They would argue about the damages drugs do.

I think they know what they are doing. Digital privacy has no lobby outside of EEF. We donate more than $10k to them annually.

Nextgrid

The "war" on drugs is what brings all of the violence and crime associated with drugs, not the drugs themselves. But it finances the police industrial complex and so many people would lose out (or be forced to focus on actual crimes rather than people consensually trading plants or chemicals) that it will never happen.

tiltowait

> The "war" on drugs is what brings all of the violence and crime associated with drugs, not the drugs themselves.

Some of it, certainly, but I doubt it's all.
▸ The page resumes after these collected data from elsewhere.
-- ==== Sys2Proof/Laws/PerInstr.lean ====
section
/-!
SUPPORT. The family TableBits: the fixed bits of every encoded instruction are those of its row of spec/opcode_table.json, its
`match` under its `mask`. Both columns are copied from the table.
-/
namespace Sys2Proof.Laws.TableBits

open Sys2Proof

/-- The `mask` and `match` of an instruction's row of the opcode table. -/
def row : Instr → InstrWord × InstrWord
  | .addRxRy _ _ => (0xF00, 0x100)
  | .adcRxRy _ _ => (0xF00, 0x200)
  | .subRxRy _ _ => (0xF00, 0x300)
  | .sbbRxRy _ _ => (0xF00, 0x400)
  | .orRxRy _ _ => (0xF00, 0x500)
  | .andRxRy _ _ => (0xF00, 0x600)
  | .xorRxRy _ _ => (0xF00, 0x700)
  | .movRxRy _ _ => (0xF00, 0x800)
  | .movRxN _ _ => (0xF00, 0x900)
  | .movXyR0 _ _ => (0xF00, 0xA00)
  | .movR0Xy _ _ => (0xF00, 0xB00)
  | .movNnR0 _ => (0xF00, 0xC00)
  | .movR0Nn _ => (0xF00, 0xD00)
  | .movPcNn _ => (0xF00, 0xE00)
  | .jrNn _ => (0xF00, 0xF00)
  | .cpR0N _ => (0xFF0, 0x000)
  | .addR0N _ => (0xFF0, 0x010)
  | .incRy _ => (0xFF0, 0x020)
  | .decRy _ => (0xFF0, 0x030)
  | .dszRy _ => (0xFF0, 0x040)
  | .orR0N _ => (0xFF0, 0x050)
  | .andR0N _ => (0xFF0, 0x060)
  | .xorR0N _ => (0xFF0, 0x070)
  | .exrN _ => (0xFF0, 0x080)
  | .bitRgM _ _ => (0xFF0, 0x090)
  | .bsetRgM _ _ => (0xFF0, 0x0A0)
  | .bclrRgM _ _ => (0xFF0, 0x0B0)
  | .btgRgM _ _ => (0xFF0, 0x0C0)
  | .rrcRy _ => (0xFF0, 0x0D0)
  | .retR0N _ => (0xFF0, 0x0E0)
  | .skipFM _ _ => (0xFF0, 0x0F0)

/-- The encoded word has its row's fixed bits (R65, R66). -/
def Statement (i : Instr) : Prop := encode i &&& (row i).1 = (row i).2

/-- The bits of a word of formats RR and RN. -/
theorem getLsbD_wordXY (op x y : BitVec 4) (i : Nat) : (wordXY op x y).getLsbD i =
    if i < 4 then y.getLsbD i else if i - 4 < 4 then x.getLsbD (i - 4) else op.getLsbD (i - 4 - 4) := by
  show (op ++ x ++ y : BitVec (4 + 4 + 4)).getLsbD i = _
  rw [BitVec.getLsbD_append, BitVec.getLsbD_append]

/-- The bits of a word of format NN. -/
theorem getLsbD_wordNN (op : BitVec 4) (nn : BitVec 8) (i : Nat) : (wordNN op nn).getLsbD i =
    if i < 8 then nn.getLsbD i else op.getLsbD (i - 8) := by
  show (op ++ nn : BitVec (4 + 8)).getLsbD i = _
  rw [BitVec.getLsbD_append]

/-- The bits of a word of formats 0GM and 0FM. -/
theorem getLsbD_wordGM (sub : BitVec 4) (g m : BitVec 2) (i : Nat) : (wordGM sub g m).getLsbD i =
    if i < 2 then m.getLsbD i else if i - 2 < 2 then g.getLsbD (i - 2)
      else if i - 2 - 2 < 4 then sub.getLsbD (i - 2 - 2) else (0#4).getLsbD (i - 2 - 2 - 4) := by
  show (0#4 ++ sub ++ g ++ m : BitVec (4 + 4 + 2 + 2)).getLsbD i = _
  rw [BitVec.getLsbD_append, BitVec.getLsbD_append, BitVec.getLsbD_append]

/-- The opcode bits of formats RR and RN. -/
theorem mask_wordXY (op x y : BitVec 4) : wordXY op x y &&& 0xF00 = wordXY op 0 0 := by
  apply BitVec.eq_of_getLsbD_eq
  intro i hi
  rw [BitVec.getLsbD_and, getLsbD_wordXY, getLsbD_wordXY]
  interval_cases i <;> simp

/-- The opcode bits of format NN. -/
theorem mask_wordNN (op : BitVec 4) (nn : BitVec 8) : wordNN op nn &&& 0xF00 = wordNN op 0 := by
  apply BitVec.eq_of_getLsbD_eq
  intro i hi
  rw [BitVec.getLsbD_and, getLsbD_wordNN, getLsbD_wordNN]
  interval_cases i <;> simp

/-- The opcode bits of formats 0N and 0Y. -/
theorem mask_wordSub (sub y : BitVec 4) : wordSub sub y &&& 0xFF0 = wordSub sub 0 := by
  apply BitVec.eq_of_getLsbD_eq
  intro i hi
  rw [BitVec.getLsbD_and, wordSub_eq, wordSub_eq, getLsbD_wordXY, getLsbD_wordXY]
  interval_cases i <;> simp

/-- The opcode bits of formats 0GM and 0FM. -/
theorem mask_wordGM (sub : BitVec 4) (g m : BitVec 2) : wordGM sub g m &&& 0xFF0 = wordGM sub 0 0 := by
  apply BitVec.eq_of_getLsbD_eq
  intro i hi
  rw [BitVec.getLsbD_and, getLsbD_wordGM, getLsbD_wordGM]
  interval_cases i <;> simp

theorem addRxRy (x y : Reg) : Statement (.addRxRy x y) := mask_wordXY _ _ _
theorem adcRxRy (x y : Reg) : Statement (.adcRxRy x y) := mask_wordXY _ _ _
theorem subRxRy (x y : Reg) : Statement (.subRxRy x y) := mask_wordXY _ _ _
theorem sbbRxRy (x y : Reg) : Statement (.sbbRxRy x y) := mask_wordXY _ _ _
theorem orRxRy (x y : Reg) : Statement (.orRxRy x y) := mask_wordXY _ _ _
theorem andRxRy (x y : Reg) : Statement (.andRxRy x y) := mask_wordXY _ _ _
theorem xorRxRy (x y : Reg) : Statement (.xorRxRy x y) := mask_wordXY _ _ _
theorem movRxRy (x y : Reg) : Statement (.movRxRy x y) := mask_wordXY _ _ _
theorem movRxN (x : Reg) (n : Nibble) : Statement (.movRxN x n) := mask_wordXY _ _ _
theorem movXyR0 (x y : Reg) : Statement (.movXyR0 x y) := mask_wordXY _ _ _
theorem movR0Xy (x y : Reg) : Statement (.movR0Xy x y) := mask_wordXY _ _ _
theorem movNnR0 (nn : BitVec 8) : Statement (.movNnR0 nn) := mask_wordNN _ _
theorem movR0Nn (nn : BitVec 8) : Statement (.movR0Nn nn) := mask_wordNN _ _
theorem movPcNn (nn : BitVec 8) : Statement (.movPcNn nn) := mask_wordNN _ _
theorem jrNn (nn : BitVec 8) : Statement (.jrNn nn) := mask_wordNN _ _
theorem cpR0N (n : Nibble) : Statement (.cpR0N n) := mask_wordSub _ _
theorem addR0N (n : Nibble) : Statement (.addR0N n) := mask_wordSub _ _
theorem incRy (y : Reg) : Statement (.incRy y) := mask_wordSub _ _
theorem decRy (y : Reg) : Statement (.decRy y) := mask_wordSub _ _
theorem dszRy (y : Reg) : Statement (.dszRy y) := mask_wordSub _ _
theorem orR0N (n : Nibble) : Statement (.orR0N n) := mask_wordSub _ _
theorem andR0N (n : Nibble) : Statement (.andR0N n) := mask_wordSub _ _
theorem xorR0N (n : Nibble) : Statement (.xorR0N n) := mask_wordSub _ _
theorem exrN (n : Nibble) : Statement (.exrN n) := mask_wordSub _ _
theorem bitRgM (g : BitReg) (m : BitVec 2) : Statement (.bitRgM g m) := mask_wordGM _ _ _
theorem bsetRgM (g : BitReg) (m : BitVec 2) : Statement (.bsetRgM g m) := mask_wordGM _ _ _
theorem bclrRgM (g : BitReg) (m : BitVec 2) : Statement (.bclrRgM g m) := mask_wordGM _ _ _
theorem btgRgM (g : BitReg) (m : BitVec 2) : Statement (.btgRgM g m) := mask_wordGM _ _ _
theorem rrcRy (y : Reg) : Statement (.rrcRy y) := mask_wordSub _ _
theorem retR0N (n : Nibble) : Statement (.retR0N n) := mask_wordSub _ _
theorem skipFM (f : Cond) (m : BitVec 2) : Statement (.skipFM f m) := mask_wordGM _ _ _

end Sys2Proof.Laws.TableBits
end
Violence committed by druggies trying to scrape up enough for their next hit would still happen.

achenet

The pharmaceutical industry has a pretty big lobby, so does big tobacco, and don't even get me started on the alcohol industry.

If one of them finds a way to patent drugs that are currently illegal or otherwise profit from it, legalization will happen.

Honestly, in many places, legalization has already happened, look at the coffee shops in the Netherlands and the dispensaries in North America.

The police industrial complex might be attached to their cash cow, but everyone else in the capitalist system wants to get rich too, and I suspect in the long run that'll win out.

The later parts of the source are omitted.